■ WHAT THE TASK ASKS: Your answer should be the lines below from the one holding "if temp < 110" through the one holding "discard := s.discard.filter", copied exactly and with nothing else.

■ PROVIDED MATERIAL:
/-! ## BAR0 reads (R420 to R422) -/

/-- MSTAT. -/
def mstat (s : State) : Word :=
  let t := s.status
  let bit := fun (b : Bool) n => if b then 2 ^ n else 0
  BitVec.ofNat 64 (bit t.recov 63 + bit t.run 62 + bit t.hot 61 + t.clk % 256 * 2 ^ 48 + t.tmax % 256 * 2 ^ 40 + t.stage % 16 * 2 ^ 36
    + t.hbmu.toNat * 2 ^ 24 + t.wvu.toNat * 2 ^ 8 + t.ret)
/-- PSTAT, SCRPROD and SCRCONS. -/
def partStatus (x : Part) (n : Nat) : Word :=
  if !x.set then 0 else
    match n with
    | 0 => BitVec.ofNat 64 (1 + if x.tear then 2 else 0)
    | 1 => x.scrprod.setWidth 64
    | 2 => x.scrcons.setWidth 64
    | _ => 0
/-- QSTAT. -/
def qstat (q : HostQ) : Word := BitVec.ofNat 64 ((if q.stale then 2 ^ 63 else 0) + q.head.toNat)

/-! ### Where the registers lie in BAR0 and BAR2 (R419) -/

/-- A BAR0 read of the 64-bit word at an offset; what the chapter names no register for reads 0. -/
def bar0Read (s : State) (off : Nat) : Word :=
  if off = 0 then mstat s
  else if 0x100 ≤ off ∧ off < 0x200 then partStatus (s.part ((off - 0x100) / 32)) ((off - 0x100) % 32 / 8)
  else if 0x1000 ≤ off ∧ off < 0x1400 then
    let q := s.queue ((off - 0x1000) / 64)
    match (off - 0x1000) % 64 with
    | 0 => q.qcfg | 8 => q.qcpl | 16 => qstat q | _ => 0
  else 0

/-- A BAR0 write of a 64-bit word: QCFG, QCPL and SCRCONS take it. -/
def bar0Write (s : State) (off : Nat) (v : Word) : State :=
  if 0x100 ≤ off ∧ off < 0x200 ∧ off % 32 = 16 then scrconsWrite s ((off - 0x100) / 32) v
  else if 0x1000 ≤ off ∧ off < 0x1400 then
    match (off - 0x1000) % 64 with
    | 0 => qcfgWrite s ((off - 0x1000) / 64) false v
    | 8 => qcfgWrite s ((off - 0x1000) / 64) true v
    | _ => s
  else s

/-- A 32-bit write to BAR2: the doorbells. -/
def bar2Write (s : State) (off : Nat) (v : BitVec 32) : State := if off < 128 ∧ off % 8 = 0 then doorbell s (off / 8) v.toNat else s

/-! ## Start (R427, R428) -/

/-- The firmware image is run: its keys are the fused ones, both signatures verify over its digest, and its version is not below the
fused one (R429). -/
def imageRuns : Bool :=
  let d := sha384 Config.firmware
  sha384 Config.rsaKey == Config.rsaKeyHash && sha384 Config.slhKey == Config.slhKeyHash &&
    Config.rsaVerifies Config.rsaKey d && Config.slhVerifies Config.slhKey d &&
    decide (Config.securityVersion.toNat ≤ Config.firmwareVersion)

def stageUnits (st : Nat) : Nat :=
  match st with
  | 4 => 8 | 5 => 4 | 7 => 16 | _ => 1
/-- Variants of a stage's table: rates, presets, or presets for each rate. -/
def stageVariants (st : Nat) : Nat :=
  match st with
  | 4 => 3 | 5 => 8 | 6 => 33 | 7 => 3 | _ => 1
def stageOptional (st : Nat) : Bool := st == 4 || st == 7
/-- A stage that a repeat alters. -/
def stageAltered (st : Nat) : Bool := decide (1 < stageVariants st)

/-- The last entry of the journal for a stage and unit. -/
def journalLast (l : List JournalRec) (st u : Nat) : Option JournalRec := (l.filter fun r => r.stage == st && r.unit == u).getLast?

/-- What a stage does on a unit: its entry, none when a mandatory stage has no variant left. `ok` is how the hardware finds it. -/
def unitStart (l : List JournalRec) (st u : Nat) (ok : Bool) : Option JournalRec :=
  let run := fun v => some ⟨st, u, v, if ok then 1 else 0⟩
  match journalLast l st u with
  | none => run 0
  | some r =>
    if r.outcome = 1 then run r.variant
    else if r.outcome = 2 then run (min (stageVariants st - 1) (r.variant + 1))
    else if stageOptional st then some ⟨st, u, r.variant, 2⟩
    else if !stageAltered st then run 0
    else if r.variant + 1 < stageVariants st then run (r.variant + 1)
    else none

/-- How far a start has come: the journal, the status, and whether a stage has failed. -/
structure Start where
  journal : List JournalRec
  status  : Status
  halted  : Bool
deriving DecidableEq, Repr

/-- One unit of a stage; stage 3 fails where the image is not to be run (R429). -/
def startUnit (stages : List StageRec) (st : Nat) (old : List JournalRec) (a : Start) (u : Nat) : Start :=
  let ok := ((stages.find? fun r => r.stage == st && r.unit == u).map (·.ok)).getD true && (st != 3 || imageRuns)
  let bad := fun (a : Start) (v : Nat) =>
    { a with halted := true
             status := { a.status with recov := a.status.recov || (!stageOptional st && decide (stageVariants st ≤ v + 1)) } }
  let mark := fun (x : Status) =>
    if st = 4 then { x with hbmu := x.hbmu ||| (1#8 <<< u) } else { x with wvu := x.wvu ||| (1#16 <<< u) }
  match unitStart old st u ok with
  | none => bad a (stageVariants st)
  | some r =>
    let a := { a with journal := a.journal ++ [r] }
    if r.outcome = 0 then bad a r.variant
    else if r.outcome = 2 then { a with status := mark a.status } else a

/-- One stage; it begins when every earlier one has succeeded or been skipped. -/
def startStage (stages : List StageRec) (a : Start) (st : Nat) : Start :=
  if a.halted then a else
    let b := (upFrom 0 (stageUnits st)).foldl (startUnit stages st a.journal) a
    if b.halted then b else { b with status := { b.status with stage := st, run := st == 9 } }

/-- Module reset: every register takes its reset value, and the stages of the start run in order, with the outcomes the
hardware finds. The instruction stores are empty (R109) and every discard bit is cleared (R226); stage 8 clears the scratchpads. -/
def moduleReset (s : State) (stages : List StageRec) : State :=
  let a := (upFrom 1 9).foldl (startStage stages) ⟨s.journal, Status.reset, false⟩
  let clear := decide (8 ≤ a.status.stage)
  { State.reset with
    mem := s.mem.filter fun e => decide (e.1 < if clear then 2 ^ 52 else 2 ^ 55)
    discard := []
    status := a.status, journal := a.journal, modno := s.modno, agenda := s.agenda }

/-- Without power everything is lost but host memory and the journal in flash (R116, R428). -/
def powerRemoval (s : State) : State :=
  { State.reset with
    power := false, mem := s.mem.filter fun e => decide (2 ^ 51 ≤ e.1) && decide (e.1 < 2 ^ 52)
    journal := s.journal, modno := s.modno, agenda := s.agenda }

/-! ## Thermal limits (R436) -/

def throttle (s : State) (temp watts : Nat) : State :=
  let t := s.status
  let clk := if 95 < temp ∨ 2000 < watts then max 7 (t.clk - 1) else if temp < 90 then min 0x0E (t.clk + 1) else t.clk
  { s with status := { t with clk := clk, tmax := min 255 temp } }

def thermalStop (s : State) (temp : Nat) : State :=
  if temp < 110 then s else { s with status := { s.status with hot := true, tmax := min 255 temp } }

/-! ## Replay (R416 to R418) -/

/-- What a checkpoint holds: the first everything the partition has, later ones the units written since the last. -/
def snapshot (s : State) (p : Nat) : Snapshot :=
  let x := s.part p
  let cores := partCores s p
  let whole := x.ckpts.isEmpty
  { whole := whole, pages := (s.dirty.filter fun e => x.owns (e.1 * 65536)).map (·.1)
    mem := s.mem.filter fun e => x.owns e.1 && (whole || !tracked e.1 || mget false (e.1 / 65536) s.dirty)
    discard := s.discard.filter fun e => x.owns (e.1 * 64)
    cores := cores.map fun c => (c, s.core c), net := s.net.filter fun i => cores.contains i.core
    markers := (upFrom 0 12).flatMap fun j => (s.die j).markers.map fun m => (j, m)
    intake := x.intake, tcbs := x.tcbs, walk := x.walk, ring := x.ring
    hatch := (upFrom 0 4).map fun d => (d, (s.die d).hatch.filter fun e => x.ownsHatch d e.2)
    lens := (upFrom 0 8).map fun n => (n, (s.cellar n).lens.filter fun e => x.ownsSlot n e.1)
    logAt := x.logs.length }

/-- The replay period has elapsed: contexts are pre-empted and dispatch stops; with every context saved and nothing of theirs
outstanding the checkpoint is written, the dirty bits are cleared, and they go on (R416). A replay under its logs reproduces the run that its
later checkpoints were taken in, which stand (R418). -/
def replayCheckpoint (s : State) (p : Nat) : State :=
  let x := s.part p
  if !x.set || x.d 170 2 == 0 then s
  else if !x.pausing then startCheckpoint s p
  else if (partCores s p).all fun c => (s.core c).atRest && (s.core c).outst == 0 then
    let s := s.modPart p fun x => { x with pausing := false }
    if x.replay.isSome then s else
    let k := snapshot s p
    let s := s.modPart p fun x => { x with ckpts := x.ckpts ++ [k] }
    storeReplay { s with dirty := s.dirty.filter fun e => !x.owns (e.1 * 65536) } p
  else s

/-- Put sparse files together again. -/
def mergeMem (m : List Host.Cell) (l : List Host.Cell) : List Host.Cell := l.foldl (fun m e => mput 0#8 e.1 e.2 m) m

/-- A byte of the partition that a checkpoint holds. -/
def Snapshot.covers (k : Snapshot) (a : Nat) : Bool := k.whole || !tracked a || k.pages.contains (a / 65536)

■ ANSWER TO THE PROBLEM:
  if temp < 110 then s else { s with status := { s.status with hot := true, tmax := min 255 temp } }

/-! ## Replay (R416 to R418) -/

/-- What a checkpoint holds: the first everything the partition has, later ones the units written since the last. -/
def snapshot (s : State) (p : Nat) : Snapshot :=
  let x := s.part p
  let cores := partCores s p
  let whole := x.ckpts.isEmpty
  { whole := whole, pages := (s.dirty.filter fun e => x.owns (e.1 * 65536)).map (·.1)
    mem := s.mem.filter fun e => x.owns e.1 && (whole || !tracked e.1 || mget false (e.1 / 65536) s.dirty)
    discard := s.discard.filter fun e => x.owns (e.1 * 64)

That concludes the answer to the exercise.